**Exercise objective**
Find the line with "s (u.audit a" in the entries below. Repeat it, every following line, and the line with "[State.auditPush, if_neg h]", exactly and with nothing added.

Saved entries

* * * * *

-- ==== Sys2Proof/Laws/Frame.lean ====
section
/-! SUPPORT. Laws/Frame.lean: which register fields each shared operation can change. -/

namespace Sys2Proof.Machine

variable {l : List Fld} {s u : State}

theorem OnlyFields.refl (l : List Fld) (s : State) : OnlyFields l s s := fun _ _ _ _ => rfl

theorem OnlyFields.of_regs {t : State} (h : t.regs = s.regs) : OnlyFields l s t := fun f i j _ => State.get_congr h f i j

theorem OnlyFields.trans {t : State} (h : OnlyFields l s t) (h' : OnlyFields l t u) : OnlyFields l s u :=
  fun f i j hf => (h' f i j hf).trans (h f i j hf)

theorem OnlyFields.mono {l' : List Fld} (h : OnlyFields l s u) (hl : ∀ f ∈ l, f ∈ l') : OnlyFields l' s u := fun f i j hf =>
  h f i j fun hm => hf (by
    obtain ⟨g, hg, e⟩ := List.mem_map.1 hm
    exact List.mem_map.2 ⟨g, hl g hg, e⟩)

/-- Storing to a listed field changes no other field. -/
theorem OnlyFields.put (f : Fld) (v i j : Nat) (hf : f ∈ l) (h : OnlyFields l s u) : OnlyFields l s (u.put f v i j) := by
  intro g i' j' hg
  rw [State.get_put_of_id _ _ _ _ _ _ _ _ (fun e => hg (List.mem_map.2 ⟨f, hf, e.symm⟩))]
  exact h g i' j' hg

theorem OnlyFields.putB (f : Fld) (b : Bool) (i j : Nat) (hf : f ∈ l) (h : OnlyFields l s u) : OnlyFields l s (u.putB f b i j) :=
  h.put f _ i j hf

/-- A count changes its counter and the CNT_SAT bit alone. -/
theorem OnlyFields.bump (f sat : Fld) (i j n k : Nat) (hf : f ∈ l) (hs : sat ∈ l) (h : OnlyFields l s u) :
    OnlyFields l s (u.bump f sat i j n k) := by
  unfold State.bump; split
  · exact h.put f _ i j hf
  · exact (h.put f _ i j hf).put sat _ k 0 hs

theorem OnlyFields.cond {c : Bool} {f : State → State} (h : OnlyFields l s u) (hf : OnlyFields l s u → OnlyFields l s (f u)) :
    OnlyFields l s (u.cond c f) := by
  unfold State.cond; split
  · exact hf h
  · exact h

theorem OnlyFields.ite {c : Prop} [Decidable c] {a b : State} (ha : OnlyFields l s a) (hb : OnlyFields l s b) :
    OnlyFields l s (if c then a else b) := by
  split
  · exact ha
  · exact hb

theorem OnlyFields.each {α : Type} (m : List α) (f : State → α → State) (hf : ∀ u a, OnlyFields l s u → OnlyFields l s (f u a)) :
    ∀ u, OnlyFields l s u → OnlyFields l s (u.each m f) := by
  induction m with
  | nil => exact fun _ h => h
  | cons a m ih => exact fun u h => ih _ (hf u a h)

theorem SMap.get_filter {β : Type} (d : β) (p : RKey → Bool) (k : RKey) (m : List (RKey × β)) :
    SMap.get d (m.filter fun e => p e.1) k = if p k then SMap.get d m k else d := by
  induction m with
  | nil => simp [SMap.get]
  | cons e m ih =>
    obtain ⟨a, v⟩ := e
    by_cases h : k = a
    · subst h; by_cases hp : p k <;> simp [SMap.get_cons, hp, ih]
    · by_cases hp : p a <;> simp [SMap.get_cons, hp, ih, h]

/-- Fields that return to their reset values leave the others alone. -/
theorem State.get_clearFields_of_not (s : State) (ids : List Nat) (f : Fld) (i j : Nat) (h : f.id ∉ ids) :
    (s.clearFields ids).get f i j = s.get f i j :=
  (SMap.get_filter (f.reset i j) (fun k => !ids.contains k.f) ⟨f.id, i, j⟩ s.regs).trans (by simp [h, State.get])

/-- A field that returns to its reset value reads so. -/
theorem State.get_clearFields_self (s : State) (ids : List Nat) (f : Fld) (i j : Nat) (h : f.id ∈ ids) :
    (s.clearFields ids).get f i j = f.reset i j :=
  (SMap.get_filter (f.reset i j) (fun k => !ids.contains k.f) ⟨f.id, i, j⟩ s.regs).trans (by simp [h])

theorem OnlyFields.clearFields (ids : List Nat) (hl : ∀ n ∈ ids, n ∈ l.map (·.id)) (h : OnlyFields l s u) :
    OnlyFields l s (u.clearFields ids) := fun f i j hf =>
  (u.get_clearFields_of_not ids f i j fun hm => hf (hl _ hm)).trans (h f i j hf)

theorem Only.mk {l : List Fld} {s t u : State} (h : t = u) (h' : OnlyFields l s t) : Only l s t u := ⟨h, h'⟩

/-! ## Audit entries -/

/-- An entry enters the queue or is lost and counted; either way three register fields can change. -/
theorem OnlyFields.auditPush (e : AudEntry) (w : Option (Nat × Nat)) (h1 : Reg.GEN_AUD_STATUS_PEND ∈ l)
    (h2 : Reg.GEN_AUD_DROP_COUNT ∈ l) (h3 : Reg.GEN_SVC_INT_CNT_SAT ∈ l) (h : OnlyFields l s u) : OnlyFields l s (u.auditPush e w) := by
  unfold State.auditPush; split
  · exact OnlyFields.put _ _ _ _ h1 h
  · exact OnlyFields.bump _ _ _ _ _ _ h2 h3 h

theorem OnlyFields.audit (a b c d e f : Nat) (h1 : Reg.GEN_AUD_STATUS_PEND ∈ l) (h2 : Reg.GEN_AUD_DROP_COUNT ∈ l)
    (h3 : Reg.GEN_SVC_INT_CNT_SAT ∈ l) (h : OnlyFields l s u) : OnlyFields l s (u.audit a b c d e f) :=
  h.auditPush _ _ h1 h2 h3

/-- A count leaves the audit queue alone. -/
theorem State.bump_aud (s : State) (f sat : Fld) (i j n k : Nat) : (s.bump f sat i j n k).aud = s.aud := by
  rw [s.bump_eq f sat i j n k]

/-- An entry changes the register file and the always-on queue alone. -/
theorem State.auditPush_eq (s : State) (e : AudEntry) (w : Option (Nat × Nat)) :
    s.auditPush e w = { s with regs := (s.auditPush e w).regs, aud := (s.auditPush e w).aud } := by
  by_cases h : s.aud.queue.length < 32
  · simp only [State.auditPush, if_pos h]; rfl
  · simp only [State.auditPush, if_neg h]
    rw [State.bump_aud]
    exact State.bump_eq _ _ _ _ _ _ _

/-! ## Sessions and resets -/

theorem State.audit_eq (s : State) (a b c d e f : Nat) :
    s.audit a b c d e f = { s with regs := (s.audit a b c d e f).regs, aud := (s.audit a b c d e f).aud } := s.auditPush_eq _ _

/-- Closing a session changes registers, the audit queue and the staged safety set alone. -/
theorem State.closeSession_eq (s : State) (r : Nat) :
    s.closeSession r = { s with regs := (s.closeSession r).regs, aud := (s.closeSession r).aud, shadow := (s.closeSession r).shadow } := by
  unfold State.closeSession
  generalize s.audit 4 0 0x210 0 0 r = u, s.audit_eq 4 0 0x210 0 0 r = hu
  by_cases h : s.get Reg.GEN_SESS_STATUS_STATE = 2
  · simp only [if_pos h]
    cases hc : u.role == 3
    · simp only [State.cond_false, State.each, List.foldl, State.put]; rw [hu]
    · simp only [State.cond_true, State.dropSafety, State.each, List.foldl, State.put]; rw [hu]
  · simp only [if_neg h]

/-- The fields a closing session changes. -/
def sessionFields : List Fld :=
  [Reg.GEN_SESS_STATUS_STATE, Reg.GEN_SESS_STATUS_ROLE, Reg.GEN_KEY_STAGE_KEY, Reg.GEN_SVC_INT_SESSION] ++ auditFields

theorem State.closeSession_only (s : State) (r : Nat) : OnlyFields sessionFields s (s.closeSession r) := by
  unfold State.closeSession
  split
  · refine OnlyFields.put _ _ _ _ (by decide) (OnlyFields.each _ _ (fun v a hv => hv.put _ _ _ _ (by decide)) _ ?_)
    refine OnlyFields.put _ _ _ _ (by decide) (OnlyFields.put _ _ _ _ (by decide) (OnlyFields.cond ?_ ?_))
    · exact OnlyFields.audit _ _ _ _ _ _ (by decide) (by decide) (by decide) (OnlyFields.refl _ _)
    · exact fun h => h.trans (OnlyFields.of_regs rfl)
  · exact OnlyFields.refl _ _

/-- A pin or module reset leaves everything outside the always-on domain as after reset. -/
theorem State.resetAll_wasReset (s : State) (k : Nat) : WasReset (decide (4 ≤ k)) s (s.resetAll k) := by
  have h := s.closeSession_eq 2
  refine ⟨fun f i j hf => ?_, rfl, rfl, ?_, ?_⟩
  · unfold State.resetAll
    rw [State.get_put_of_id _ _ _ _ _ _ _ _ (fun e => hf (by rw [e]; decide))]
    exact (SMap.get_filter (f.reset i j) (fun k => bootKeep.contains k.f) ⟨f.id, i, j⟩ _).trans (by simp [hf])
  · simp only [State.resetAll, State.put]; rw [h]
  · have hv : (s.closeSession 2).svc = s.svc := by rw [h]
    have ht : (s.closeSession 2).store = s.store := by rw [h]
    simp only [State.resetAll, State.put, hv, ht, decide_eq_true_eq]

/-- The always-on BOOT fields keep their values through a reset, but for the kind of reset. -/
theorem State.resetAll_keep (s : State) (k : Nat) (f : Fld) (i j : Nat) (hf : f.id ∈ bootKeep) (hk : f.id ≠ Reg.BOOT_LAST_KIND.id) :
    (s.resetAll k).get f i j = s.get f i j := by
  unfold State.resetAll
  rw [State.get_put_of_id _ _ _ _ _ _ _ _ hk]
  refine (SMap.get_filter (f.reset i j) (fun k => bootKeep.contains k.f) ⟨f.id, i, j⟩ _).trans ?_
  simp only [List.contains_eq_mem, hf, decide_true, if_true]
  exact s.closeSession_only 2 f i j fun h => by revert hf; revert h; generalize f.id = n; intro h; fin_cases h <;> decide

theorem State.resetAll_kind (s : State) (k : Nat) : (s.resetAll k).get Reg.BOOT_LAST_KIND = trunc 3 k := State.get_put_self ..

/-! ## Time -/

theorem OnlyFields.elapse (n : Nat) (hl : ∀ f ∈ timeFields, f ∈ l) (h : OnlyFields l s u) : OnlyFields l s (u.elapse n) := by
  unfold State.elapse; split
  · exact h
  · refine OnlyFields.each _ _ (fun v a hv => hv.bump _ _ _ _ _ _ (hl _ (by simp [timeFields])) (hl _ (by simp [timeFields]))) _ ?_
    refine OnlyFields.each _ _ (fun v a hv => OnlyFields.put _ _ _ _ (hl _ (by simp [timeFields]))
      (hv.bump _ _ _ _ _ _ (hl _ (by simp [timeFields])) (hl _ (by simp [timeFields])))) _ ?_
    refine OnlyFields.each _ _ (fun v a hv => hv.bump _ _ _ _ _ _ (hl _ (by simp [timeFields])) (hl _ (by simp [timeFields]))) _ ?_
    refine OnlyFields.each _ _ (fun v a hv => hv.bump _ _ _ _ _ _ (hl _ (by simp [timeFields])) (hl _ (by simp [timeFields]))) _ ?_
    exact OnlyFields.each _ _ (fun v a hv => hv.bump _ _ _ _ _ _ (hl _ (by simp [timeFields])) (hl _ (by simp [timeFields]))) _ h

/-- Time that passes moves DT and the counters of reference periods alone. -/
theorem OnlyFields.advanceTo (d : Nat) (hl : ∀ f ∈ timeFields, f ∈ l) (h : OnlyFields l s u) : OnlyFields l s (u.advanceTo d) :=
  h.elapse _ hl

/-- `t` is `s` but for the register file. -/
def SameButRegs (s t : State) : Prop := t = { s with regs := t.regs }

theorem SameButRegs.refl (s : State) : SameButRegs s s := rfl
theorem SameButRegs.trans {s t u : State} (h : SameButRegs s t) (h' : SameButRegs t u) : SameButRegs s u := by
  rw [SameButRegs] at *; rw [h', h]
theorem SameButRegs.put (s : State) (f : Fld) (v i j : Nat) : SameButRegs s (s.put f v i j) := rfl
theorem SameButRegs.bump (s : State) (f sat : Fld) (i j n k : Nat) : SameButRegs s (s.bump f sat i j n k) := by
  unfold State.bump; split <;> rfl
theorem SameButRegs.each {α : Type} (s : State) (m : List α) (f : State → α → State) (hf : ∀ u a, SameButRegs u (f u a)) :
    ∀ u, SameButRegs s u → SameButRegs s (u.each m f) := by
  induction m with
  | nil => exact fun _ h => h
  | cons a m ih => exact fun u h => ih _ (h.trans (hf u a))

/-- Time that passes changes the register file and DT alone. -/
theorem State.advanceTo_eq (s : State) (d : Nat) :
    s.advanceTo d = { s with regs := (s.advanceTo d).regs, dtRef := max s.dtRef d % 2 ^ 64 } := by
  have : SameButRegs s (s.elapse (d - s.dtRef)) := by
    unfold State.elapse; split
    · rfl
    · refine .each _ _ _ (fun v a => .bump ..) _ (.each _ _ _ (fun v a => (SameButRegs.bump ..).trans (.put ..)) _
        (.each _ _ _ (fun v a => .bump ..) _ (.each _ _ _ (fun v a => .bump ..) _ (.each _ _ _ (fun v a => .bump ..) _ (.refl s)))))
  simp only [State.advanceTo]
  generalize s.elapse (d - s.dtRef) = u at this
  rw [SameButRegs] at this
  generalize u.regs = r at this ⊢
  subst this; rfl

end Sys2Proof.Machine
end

* * * * *

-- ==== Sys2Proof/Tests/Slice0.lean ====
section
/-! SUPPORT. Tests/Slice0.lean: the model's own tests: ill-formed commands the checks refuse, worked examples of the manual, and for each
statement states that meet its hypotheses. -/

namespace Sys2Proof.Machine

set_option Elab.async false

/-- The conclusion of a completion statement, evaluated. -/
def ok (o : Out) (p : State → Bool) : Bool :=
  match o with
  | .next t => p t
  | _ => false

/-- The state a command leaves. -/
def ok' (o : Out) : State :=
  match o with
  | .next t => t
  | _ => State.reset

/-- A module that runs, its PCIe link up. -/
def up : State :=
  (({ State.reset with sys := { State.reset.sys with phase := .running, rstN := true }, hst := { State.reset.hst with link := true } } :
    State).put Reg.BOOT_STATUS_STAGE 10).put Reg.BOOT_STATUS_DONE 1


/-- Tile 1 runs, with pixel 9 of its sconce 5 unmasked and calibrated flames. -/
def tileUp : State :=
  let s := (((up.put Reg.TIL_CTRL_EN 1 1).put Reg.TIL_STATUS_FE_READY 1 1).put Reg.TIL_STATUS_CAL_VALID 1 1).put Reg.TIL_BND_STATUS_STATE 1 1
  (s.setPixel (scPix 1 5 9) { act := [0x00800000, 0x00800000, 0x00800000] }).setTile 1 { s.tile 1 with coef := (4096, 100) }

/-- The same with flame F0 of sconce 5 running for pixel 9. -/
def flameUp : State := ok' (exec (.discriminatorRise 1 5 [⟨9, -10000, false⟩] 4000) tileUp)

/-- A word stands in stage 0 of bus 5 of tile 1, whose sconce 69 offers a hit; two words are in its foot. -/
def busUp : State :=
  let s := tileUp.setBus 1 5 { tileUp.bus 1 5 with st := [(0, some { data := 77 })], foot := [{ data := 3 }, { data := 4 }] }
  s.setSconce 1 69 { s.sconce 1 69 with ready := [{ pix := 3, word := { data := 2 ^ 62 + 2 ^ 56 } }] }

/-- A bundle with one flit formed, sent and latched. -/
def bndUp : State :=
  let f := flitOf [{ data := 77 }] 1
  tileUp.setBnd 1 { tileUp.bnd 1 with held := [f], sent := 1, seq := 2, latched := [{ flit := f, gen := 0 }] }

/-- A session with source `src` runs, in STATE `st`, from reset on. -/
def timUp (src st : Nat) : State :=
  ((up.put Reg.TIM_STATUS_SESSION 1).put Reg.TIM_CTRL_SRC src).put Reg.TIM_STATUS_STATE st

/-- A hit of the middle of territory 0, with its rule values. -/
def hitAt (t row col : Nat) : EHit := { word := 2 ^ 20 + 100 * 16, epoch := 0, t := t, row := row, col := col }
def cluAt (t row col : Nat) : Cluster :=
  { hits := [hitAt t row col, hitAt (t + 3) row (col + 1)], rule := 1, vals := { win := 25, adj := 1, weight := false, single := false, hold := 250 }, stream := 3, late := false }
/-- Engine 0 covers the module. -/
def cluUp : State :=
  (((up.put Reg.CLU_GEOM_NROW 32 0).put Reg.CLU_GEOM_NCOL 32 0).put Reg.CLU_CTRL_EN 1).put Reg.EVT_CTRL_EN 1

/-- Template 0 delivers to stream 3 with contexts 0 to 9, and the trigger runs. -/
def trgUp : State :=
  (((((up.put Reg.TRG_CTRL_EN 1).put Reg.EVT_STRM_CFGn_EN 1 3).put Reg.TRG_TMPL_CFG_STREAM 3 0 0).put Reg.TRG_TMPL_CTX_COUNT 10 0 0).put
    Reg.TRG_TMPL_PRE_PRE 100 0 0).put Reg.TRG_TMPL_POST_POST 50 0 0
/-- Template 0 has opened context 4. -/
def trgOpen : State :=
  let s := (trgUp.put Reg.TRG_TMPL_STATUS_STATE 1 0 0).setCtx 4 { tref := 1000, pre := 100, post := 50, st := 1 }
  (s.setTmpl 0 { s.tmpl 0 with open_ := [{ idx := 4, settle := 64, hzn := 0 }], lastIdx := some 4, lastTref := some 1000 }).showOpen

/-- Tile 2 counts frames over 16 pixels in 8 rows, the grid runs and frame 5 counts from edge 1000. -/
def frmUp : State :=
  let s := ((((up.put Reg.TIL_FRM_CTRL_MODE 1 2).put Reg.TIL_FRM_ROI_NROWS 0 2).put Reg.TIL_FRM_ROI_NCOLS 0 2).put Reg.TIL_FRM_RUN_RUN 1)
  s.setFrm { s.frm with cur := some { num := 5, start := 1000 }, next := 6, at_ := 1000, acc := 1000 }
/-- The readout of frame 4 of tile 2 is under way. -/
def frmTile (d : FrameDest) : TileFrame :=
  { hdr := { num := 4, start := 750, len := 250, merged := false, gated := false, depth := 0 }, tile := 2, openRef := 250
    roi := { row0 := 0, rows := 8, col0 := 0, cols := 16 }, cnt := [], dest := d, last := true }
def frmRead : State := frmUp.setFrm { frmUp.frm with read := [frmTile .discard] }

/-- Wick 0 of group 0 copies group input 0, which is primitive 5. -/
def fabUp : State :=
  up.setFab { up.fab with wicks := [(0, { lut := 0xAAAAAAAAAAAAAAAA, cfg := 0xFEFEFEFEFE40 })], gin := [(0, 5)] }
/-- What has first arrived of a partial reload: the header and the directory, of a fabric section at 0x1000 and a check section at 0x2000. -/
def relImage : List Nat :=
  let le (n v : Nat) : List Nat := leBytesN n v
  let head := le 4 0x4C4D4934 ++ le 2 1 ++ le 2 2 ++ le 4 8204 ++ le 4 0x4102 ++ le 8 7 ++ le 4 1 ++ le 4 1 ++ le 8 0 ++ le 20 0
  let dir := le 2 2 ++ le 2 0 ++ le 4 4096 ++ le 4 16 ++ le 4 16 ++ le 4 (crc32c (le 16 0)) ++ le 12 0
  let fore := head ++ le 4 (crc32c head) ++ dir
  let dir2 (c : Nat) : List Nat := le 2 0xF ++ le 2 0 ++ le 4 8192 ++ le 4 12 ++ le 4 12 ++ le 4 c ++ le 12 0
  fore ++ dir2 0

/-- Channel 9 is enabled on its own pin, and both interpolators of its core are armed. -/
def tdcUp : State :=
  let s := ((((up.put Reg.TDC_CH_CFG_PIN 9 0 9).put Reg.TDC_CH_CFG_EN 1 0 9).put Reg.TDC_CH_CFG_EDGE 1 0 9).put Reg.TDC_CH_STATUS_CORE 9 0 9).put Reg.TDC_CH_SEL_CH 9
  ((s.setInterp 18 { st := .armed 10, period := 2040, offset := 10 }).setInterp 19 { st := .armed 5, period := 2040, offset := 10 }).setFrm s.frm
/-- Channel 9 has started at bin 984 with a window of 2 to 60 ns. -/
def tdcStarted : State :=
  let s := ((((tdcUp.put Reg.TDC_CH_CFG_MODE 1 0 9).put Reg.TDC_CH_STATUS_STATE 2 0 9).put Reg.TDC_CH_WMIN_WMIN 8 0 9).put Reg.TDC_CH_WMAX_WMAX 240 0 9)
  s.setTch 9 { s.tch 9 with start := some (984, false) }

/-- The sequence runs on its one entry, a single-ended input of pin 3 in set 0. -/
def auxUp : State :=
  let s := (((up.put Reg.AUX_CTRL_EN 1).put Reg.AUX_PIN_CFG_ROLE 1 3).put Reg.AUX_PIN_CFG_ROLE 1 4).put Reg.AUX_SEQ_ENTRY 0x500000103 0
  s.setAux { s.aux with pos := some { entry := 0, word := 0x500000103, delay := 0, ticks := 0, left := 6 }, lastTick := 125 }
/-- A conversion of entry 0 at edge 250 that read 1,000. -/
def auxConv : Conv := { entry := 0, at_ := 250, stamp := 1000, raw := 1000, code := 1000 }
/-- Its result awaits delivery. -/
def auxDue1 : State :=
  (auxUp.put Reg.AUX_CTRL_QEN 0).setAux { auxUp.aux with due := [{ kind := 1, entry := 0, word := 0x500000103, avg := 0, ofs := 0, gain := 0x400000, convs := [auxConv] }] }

* * * * *

**Exercise result**
    (h3 : Reg.GEN_SVC_INT_CNT_SAT ∈ l) (h : OnlyFields l s u) : OnlyFields l s (u.audit a b c d e f) :=
  h.auditPush _ _ h1 h2 h3

/-- A count leaves the audit queue alone. -/
theorem State.bump_aud (s : State) (f sat : Fld) (i j n k : Nat) : (s.bump f sat i j n k).aud = s.aud := by
  rw [s.bump_eq f sat i j n k]

/-- An entry changes the register file and the always-on queue alone. -/
theorem State.auditPush_eq (s : State) (e : AudEntry) (w : Option (Nat × Nat)) :
    s.auditPush e w = { s with regs := (s.auditPush e w).regs, aud := (s.auditPush e w).aud } := by
  by_cases h : s.aud.queue.length < 32
  · simp only [State.auditPush, if_pos h]; rfl
  · simp only [State.auditPush, if_neg h]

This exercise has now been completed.